Harvesting the Heart
With his hand still touching the warm metal of the door handle, he turned back to face his mother. She and Max were standing in the doorway, dwarfed by the enormity of the house behind them. Meeting his mother had been fairly simple after all the tentative phone conversations. But in all that time, Robert Prescott hadn't even been mentioned. Nicholas had no idea if his father would be thrilled to see the child who would carry on his name, or if he would disown Max as effortlessly as he had disowned his son. He had no idea what his father was like anymore. "What will Dad say?" he whispered.

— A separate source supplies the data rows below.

-- ==== Sys2Proof/Machine/Arming.lean ====
section
/-! DEFINITION. Arming: the checks made on a plane as it drops into a region (R258, R259). -/
namespace Sys2Proof.Machine

/-- A node of a plane image: position of its element in the rectangle, number, opcode and record. -/
structure ArmNode where
  i : Nat
  n : Nat
  opc : Nat
  r : NodeRec
  deriving DecidableEq, Repr

/-- Where an edge comes from. -/
inductive EdgeFrom where
  | node (x : ArmNode)
  | stream (k : Nat)
  | entry
  deriving DecidableEq, Repr

/-- An edge of a plane: its producer, which of its destinations, the consumer as i * 64 + n, and the port. -/
structure Edge where
  src : EdgeFrom
  which : Nat
  key : Nat
  port : PortName
  deriving DecidableEq, Repr

/-- A plane as it lies in a region: its number and the package element coordinates of the north-west element. -/
structure ArmView where
  p : Plane
  num : Nat
  x0 : Nat
  y0 : Nat
  argc : Option Nat
  deriving DecidableEq, Repr

def ArmNode.key (x : ArmNode) : Nat := x.i * 64 + x.n
def ArmView.w (v : ArmView) : Nat := v.p.w
def ArmView.size (v : ArmView) : Nat := v.p.w * v.p.h
/-- Package element of a rectangle position. -/
def ArmView.elem (v : ArmView) (i : Nat) : Nat := elemAt (v.x0 + i % v.w) (v.y0 + i / v.w)
/-- Rectangle position of coordinates relative to the region; none outside it. -/
def ArmView.pos (v : ArmView) (x y : Int) : Option Nat :=
  if 0 ≤ x ∧ x < v.w ∧ 0 ≤ y ∧ y < v.p.h then some (y.toNat * v.w + x.toNat) else none

def Plane.image (p : Plane) (i off n : Nat) : List Byte := (p.images.drop (1024 * i + off)).take n
/-- Mode word of an element of the image with the reserved bytes above it (R96). -/
def Plane.mode (p : Plane) (i : Nat) : Nat := ofBytes (p.image i 0x380 128)
def Plane.roleAt (p : Plane) (i : Nat) : Nat := field (p.mode i) 5 4

/-! ### Records -/

/-- A record of the image: opcode and fields where they can be read, and what is rejected as it is read, as code and WHICH: an unassigned
opcode first. Of a record with a bad GAP code, PM or destination, that field alone is read as zero (R258). DEDUCED (log entry 19). -/
def armRecord (bs : List Byte) : Option (Nat × NodeRec) × List (Nat × Nat) :=
  let w := Sys2Proof.ofBytes bs
  let keep := fun (hi lo : Nat) (ok : Bool) => if ok then field w hi lo * 2 ^ lo else 0
  let gapA := (GapRule.ofCode (field w 12 11)).isSome
  let gapB := (GapRule.ofCode (field w 14 13)).isSome
  let pm := (PredMode.ofCode (field w 16 15)).isSome
  let dst0 := (Dest.ofCode (field w 43 24)).isSome
  let dst1 := (Dest.ofCode (field w 63 44)).isSome
  if w % 2 ^ 96 = 0 then (none, []) else
  match decode (bytesOf 12 (keep 10 0 true + keep 12 11 gapA + keep 14 13 gapB + keep 16 15 pm + keep 23 17 true + keep 43 24 dst0
    + keep 63 44 dst1 + keep 95 64 true)) with
  | .ok i => (i.node?, (if gapA && gapB && pm then [] else [(2, 0)]) ++ (if dst0 then [] else [(3, 0)]) ++ (if dst1 then [] else [(3, 1)]))
  | .error _ => (none, [(1, 0)])

/-- Every non-empty record position, readable or not. -/
def Plane.filled (p : Plane) : List Nat :=
  (List.range (p.w * p.h)).flatMap fun i => (List.range 64).filterMap fun n =>
    if Sys2Proof.ofBytes (p.image i (12 * n) 12) = 0 then none else some (i * 64 + n)
/-- The nodes of a plane whose records can be read. -/
def Plane.nodes (p : Plane) : List ArmNode :=
  p.filled.filterMap fun k => (armRecord (p.image (k / 64) (12 * (k % 64)) 12)).1.map fun x => { i := k / 64, n := k % 64, opc := x.1, r := x.2 }

/-- The format of the plane's array, from its first MMAC or MWLOAD (R123). -/
def arrayFmt (ns : List ArmNode) : Option ArrFmt :=
  (ns.find? fun x => x.opc == 0xD0 || x.opc == 0xD1).bind fun x => arrFmt x.r.f x.r.x

/-- The form of a node in its plane: MDRAIN and MACC take the array's type (R374). -/
def planeForm (fmt : Option ArrFmt) (opc : Nat) (r : NodeRec) : Form :=
  let f := formOf opc r
  let row : Ty := ⟨if fmt = some .i8 ∨ fmt = some .n8 then .int 4 else .flt 0, true⟩
  if opc = 0xD2 then { f with res := some row } else if opc = 0xD3 then { f with a := some row } else f

/-- Ports of a node that take an edge (R239, R374). -/
def ArmView.uses (v : ArmView) (fmt : Option ArrFmt) (x : ArmNode) (port : PortName) : Bool :=
  let f := planeForm fmt x.opc x.r
  match port with
  | .a => f.a.isSome && (x.opc != 0xD2 || field (v.p.mode x.i) 17 12 == 0)
  | .b => f.usesB x.r
  | .p => f.p.isSome || x.r.pm != .none

/-! ### Edges (R100, R242, R252, R352) -/

/-- A destination of an element: rejected, or the node port it names, if any (R242, R256). -/
def ArmView.target (v : ArmView) (filled : List Nat) (i : Nat) (d : Dest) : Option (Option (Nat × PortName)) :=
  let ok := fun (x y : Int) (n : Nat) (p : PortName) =>
    (v.pos x y).bind fun j => if filled.contains (j * 64 + n) then some (some (j * 64 + n, p)) else none
  match d with
  | .none => some none
  | .port k => if k.toNat < v.p.secCnt 3 ∧ spWrite (v.p.stream k.toNat) then some none else none
  | .relative dx dy n p => ok ((i % v.w : Nat) + dx.toInt) ((i / v.w : Nat) + dy.toInt) n.toNat p
  | .far k n p =>
    if v.p.secCnt 2 ≤ k.toNat then none else
    let e := v.p.route k.toNat
    if bit e 14 then ok ((field e 6 0 : Nat) - (v.p.ox * 8 : Nat)) ((field e 13 7 : Nat) - (v.p.oy * 8 : Nat)) n.toNat p
    else ok ((field e 6 0 : Nat) - (v.x0 : Nat)) ((field e 13 7 : Nat) - (v.y0 : Nat)) n.toNat p

/-- Position of a stream port's FIFO element. -/
def ArmView.fifoPos (v : ArmView) (k : Nat) : Option Nat := v.pos (spFx (v.p.stream k) : Nat) (spFy (v.p.stream k) : Nat)

/-- Every edge of the plane: of its nodes, its read ports and its start tokens. -/
def ArmView.edges (v : ArmView) (filled : List Nat) (ns : List ArmNode) : List Edge :=
  let edge := fun (src : EdgeFrom) (which i : Nat) (d : Dest) =>
    match v.target filled i d with
    | some (some (key, port)) => [({ src := src, which := which, key := key, port := port } : Edge)]
    | _ => []
  (ns.flatMap fun x => edge (.node x) 0 x.i x.r.dst0 ++ edge (.node x) 1 x.i x.r.dst1)
    ++ ((List.range (v.p.secCnt 3)).flatMap fun k =>
      let s := v.p.stream k
      if spWrite s || spArray s then [] else
      match v.fifoPos k with
      | some i => edge (.stream k) 0 i (spDst s)
      | none => [])
    ++ ((List.range v.p.nblk).flatMap fun b => (v.p.blockNodes b).filterMap fun e =>
      if !neEntry e then none else
      (nePort e).bind fun port => (v.pos (neX e : Nat) (neY e : Nat)).map fun j =>
        { src := .entry, which := 0, key := j * 64 + neNode e, port := port })

/-! ### Types on edges (R249) -/

/-- A type's size class of the same width agrees with it (R249). DEDUCED (log entry 61). -/
def sizeAgrees (p c : Ty) : Bool :=
  match p.kind, c.kind with
  | .size 6, _ => c.v
  | _, .size 6 => p.v
  | .size s, k => k.width == 8 * sizeBytes s
  | k, .size s => k.width == 8 * sizeBytes s
  | _, _ => false

/-- A producer's type agrees with a consumer's port; `start` for a start token, `pm` for port P under PM (R249, R276).
DEDUCED (log entry 61). -/
def agrees (p : Ty) (c : Ty) (start pm : Bool) : Bool :=
  if pm then
    match p.kind with
    | .pred => true
    | .int _ => !p.v
    | .size _ => !p.v
    | _ => start
  else
    match c.kind with
    | .any => true
    | .predOrInt =>
      start || (match p.kind with
        | .pred => true
        | .int _ => !p.v
        | .size _ => !p.v
        | _ => false)
    | .scalar8 => !p.v
    | _ =>
      if start then !c.v
      else if p = c then true
      else if p.v != c.v then false
      else
        match p.kind, c.kind with
        | .pred, .int _ => true
        | .pred, .size n => n == 6
        | .pred, _ => false
        | .any, _ => true
        | _, _ => sizeAgrees p c

/-- The type of a stream port's tokens (R352). -/
def streamTy (x : Nat) : Ty :=
  let f := spFmta x
  if 1 ≤ f ∧ f ≤ 6 then ⟨.flt (f - 1), true⟩ else if 11 ≤ f ∧ f ≤ 14 then ⟨.size (f - 11), true⟩ else ⟨.size 6, true⟩

/-- The type an edge brings: none for a start token or a producer without a result. -/
def ArmView.edgeTy (v : ArmView) (fmt : Option ArrFmt) (e : Edge) : Option Ty :=
  match e.src with
  | .node x => (planeForm fmt x.opc x.r).res
  | .stream k => some (streamTy (v.p.stream k))
  | .entry => none

/-- Element and node that report an edge: its producer's; a start token's at its consumer. -/
def ArmView.edgeAt (v : ArmView) (e : Edge) : Nat × Nat :=
  match e.src with
  | .node x => (v.elem x.i, x.n)
  | .stream k => (((v.fifoPos k).map v.elem).getD (v.elem 0), 0)
  | .entry => (v.elem (e.key / 64), e.key % 64)

/-- Edges into one port beyond what it may have (R100, R380). -/
def edgeLimit (opc : Nat) (p : PortName) : Nat := if opc = 0xE6 ∧ p = .b then 4 else 1

/-- JOINF takes completion tokens of memory nodes, of fences and of forms of group 0xC that send one (R342). -/
def feedsFence (opc : Nat) : Bool :=
  opc / 16 == 9 || opc / 16 == 10 || opc == 0xC0 || opc == 0xC1 || opc == 0xC3 || opc == 0xC4 || opc == 0xC5 || opc == 0xC6
    || opc == 0xC7 || opc == 0xC8
/-- A fence that feeds a fence: not of wider scope, and of the same class unless the outer one is ORDINARY (R343). -/
def fenceOk (inner outer : NodeRec) : Bool :=
  decide (outer.scope ≤ inner.scope) && (outer.l % 4 == 0 || inner.l % 4 == outer.l % 4)

/-- The checks of one edge against its consumer: 3 DEST, 4 EDGE_FMT, 7 MEMLIT. `k` counts the edges into the port before it.
DEDUCED (log entry 61). -/
def ArmView.edgeCheck (v : ArmView) (fmt : Option ArrFmt) (ns : List ArmNode) (e : Edge) (k : Nat) : List ArmFail :=
  let at_ := v.edgeAt e
  let fail := fun (c : Nat) => [({ code := c, elem := at_.1, node := at_.2, which := e.which, index := 0 } : ArmFail)]
  match ns.find? fun x => x.key == e.key with
  | none => []
  | some x =>
    let f := planeForm fmt x.opc x.r
    if !v.uses fmt x e.port || edgeLimit x.opc e.port ≤ k then fail 3
    else
      let pm := e.port = .p ∧ f.p = none
      let want := match e.port with
        | .a => f.a
        | .b => f.b
        | .p => f.p
      let start := e.src == .entry
      let ty := (v.edgeTy fmt e).getD ⟨.any, false⟩
      let bad := if agrees ty (want.getD ⟨.any, false⟩) start (decide pm) then [] else fail 4
      bad ++ (if x.opc ≠ 0xA9 then [] else
        match e.src with
        | .node y => if !feedsFence y.opc then fail 3 else if y.opc = 0xA9 ∧ !fenceOk y.r x.r then fail 7 else []
        | _ => fail 3)

/-- All edges in the order of the list, each with the number of earlier ones into its port. -/
def ArmView.edgeChecks (v : ArmView) (fmt : Option ArrFmt) (ns : List ArmNode) (es : List Edge) : List ArmFail :=
  es.zipIdx.flatMap fun (e, j) => v.edgeCheck fmt ns e ((es.take j).filter fun d => d.key == e.key && d.port == e.port).length

/-! ### Nodes -/

/-- A node whose FMT, or in the predicate forms whose AUX, names an element: it is under the context's LW (R97, R263, R278, R281, R333,
R380). -/
def namesElement (opc : Nat) : Bool :=
  decide (opc < 0x90) && !(opc == 0x05 || opc == 0x09 || opc == 0x14 || opc == 0x15 || opc == 0x74 || opc == 0x77)
    || opc == 0x94 || opc == 0xE6 || opc == 0xE7
/-- Width in bits of the narrowest element of a node (R97, R281). -/
def nodeWidth (opc : Nat) (r : NodeRec) : Nat :=
  let w := if opc < 0x20 ∨ opc / 16 = 8 then r.data.width else if 0x4B ≤ opc ∧ opc ≤ 0x4F then 8 * 2 ^ (r.x % 4) else if 0x20 ≤ opc ∧ opc < 0x46 then intWidth r.f else fltWidth r.f
  if opc = 0x70 ∨ opc = 0x75 ∨ opc = 0x76 then min w (fltWidth r.other)
  else if opc = 0x71 ∨ opc = 0x72 then min w (intWidth r.other) else w
/-- The node's elements fit the context's LW (R97). -/
def lwOk (mode opc : Nat) (r : NodeRec) : Bool :=
  let lw := field mode 1 0
  let w := nodeWidth opc r
  bit mode 2 || !namesElement opc || (if w = 4 then lw == 0 else decide (8 * 2 ^ lw ≤ w))

/-- WHICH of a record's own failure: the destination for code 3, the port for code 5 (R259). -/
def ownWhich (c : Nat) (r : NodeRec) (f : Form) : Nat :=
  if c = 3 then (if r.dst0 != .none then 0 else 1)
  else if c = 5 then (if gapPortOk f.a r.gapA && !(f.gap = .zero && r.gapA != .refuse) then 1 else 0) else 0

/-- The accumulator rows of an array format (R123). -/
def fp4 (f : ArrFmt) : Bool := f = .e2m1 || f = .nb4 || f = .mx4
/-- Fields of a node that depend on its plane: code 2 (R351, R374), code 4 for the port of MWLOAD and MMAC. -/
def ArmView.planeField (v : ArmView) (fmt : Option ArrFmt) (x : ArmNode) : Option Nat :=
  let k := field x.r.l 7 0
  if x.opc = 0xC0 ∨ x.opc = 0xC1 ∨ x.opc = 0xC2 then (if v.p.secCnt 3 ≤ k then some 2 else none)
  else if x.opc = 0xD0 ∨ x.opc = 0xD1 then
    (if k < v.p.secCnt 3 ∧ !spWrite (v.p.stream k) ∧ spArray (v.p.stream k) then none else some 4)
  else if x.opc = 0xD3 then
    match fmt with
    | none => none
    | some f => if (if fp4 f then 8 else 16) ≤ field x.r.l 3 0 ∨ bit x.r.l 4 ∧ !fp4 f then some 2 else none
  else none

/-- ARGW's target: a node of the plane whose LIT bit is set (R368). -/
def ArmView.argwOk (v : ArmView) (ns : List ArmNode) (r : NodeRec) : Bool :=
  match v.pos (field r.l 6 0 : Nat) (field r.l 13 7 : Nat) with
  | none => false
  | some j => ns.any fun x => x.key == j * 64 + field r.l 19 14 && x.r.lit

/-- The checks of one node but for its edges. -/
def ArmView.nodeCheck (v : ArmView) (fmt : Option ArrFmt) (filled : List Nat) (ns : List ArmNode) (es : List Edge) (x : ArmNode) :
    List ArmFail :=
  let f := planeForm fmt x.opc x.r
  let fail := fun (c which : Nat) => [({ code := c, elem := v.elem x.i, node := x.n, which := which, index := 0 } : ArmFail)]
  let own := match fieldCheck x.opc x.r with
    | some c => fail c (ownWhich c x.r f)
    | none => []
  let dest := fun (which : Nat) (d : Dest) => if (v.target filled x.i d).isNone then fail 3 which else []
  let write := fun (which : Nat) (d : Dest) =>
    match d, f.res with
    | .port k, some t => if agrees t (streamTy (v.p.stream k.toNat)) false false then [] else fail 4 which
    | _, _ => []
  let hasP := es.any fun e => e.key == x.key && e.port == .p
  own ++ dest 0 x.r.dst0 ++ dest 1 x.r.dst1 ++ write 0 x.r.dst0 ++ write 1 x.r.dst1
    ++ (if !f.three && f.p.isNone && (x.r.pm != .none) != hasP then fail 6 2 else [])
    ++ (match v.planeField fmt x with
        | some c => fail c 0
        | none => [])
    ++ (if x.opc = 0xCA ∧ !v.argwOk ns x.r then fail 3 0 else [])
    ++ (if x.opc = 0xA9 ∧ !(es.any fun e => e.key == x.key) then fail 3 0 else [])
    ++ (if lwOk (v.p.mode x.i) x.opc x.r then [] else [{ code := 8, elem := v.elem x.i, node := 0, which := 0, index := 0 }])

His mother could not possibly have heard him at such a distance, but she seemed to understand his question. "I imagine," she said, stepping into a neat square of the brilliant afternoon, "he'll say, 'Hello, Max.' "
Nothing could have surprised Nicholas more than the scene that met him when he arrived at his parents' close to midnight to pick up the baby. Filling the parlor was a tumbled clutter of educational toys, a Porta-Crib, a playpen, a baby swing. A big green quilt with a dinosaur head sewn on to its corner was spread across the floor. A panda mobile replaced the trailing spider plant that had hung over the piano. Stacked on the piano, beside the foam pad Nicholas had placed there earlier for diapering, was the largest vat of A&D ointment Nicholas had ever seen and a carton of Pampers. And in the middle of it all was Nicholas's father--taller than he remembered and thinner too, with a shock of now-white hair--asleep on the spindled sofa, with Max curled over his chest.
Nicholas drew in his breath. He had anticipated many things about this first meeting with his father: awkward silence, condescension, maybe even a shred of hate. But Nicholas had not expected his father to be so old.
He stepped back quietly to close the door to the room, but his foot tripped over a jangling terry-cloth ball. His father's eyes opened, bright and alert. Robert Prescott did not sit up, knowing that would wake Max. But he did not tear his gaze away from his son.
Nicholas waited for his father to say something--anything. He remembered the first time he'd lost a crew race in high school, after a three-year winning streak. There had been seven other rowers in the boat, and Nicholas had known that the six-man wasn't pulling hard during the power tens. In no way was it Nicholas's fault the race was lost. But he had taken it that way, and when he met his father after the race, he had hung his head, waiting for the accusations. His father had said nothing, nothing at all, and Nicholas had always believed that stung more than any words his father could have uttered. "Dad," Nicholas said quietly, "how's he been?"
Not How have you been, not What have I missed in your life. Nicholas figured that if he kept the conversation limited to Max, the ache that rounded the bottom of his stomach might go away. He clenched his fists behind his back and looked into his father's eyes. There were shadows there that Nicholas could not read, but there were also promises. Too much has happened; I will not bring it up, Robert seemed to say. And neither will you.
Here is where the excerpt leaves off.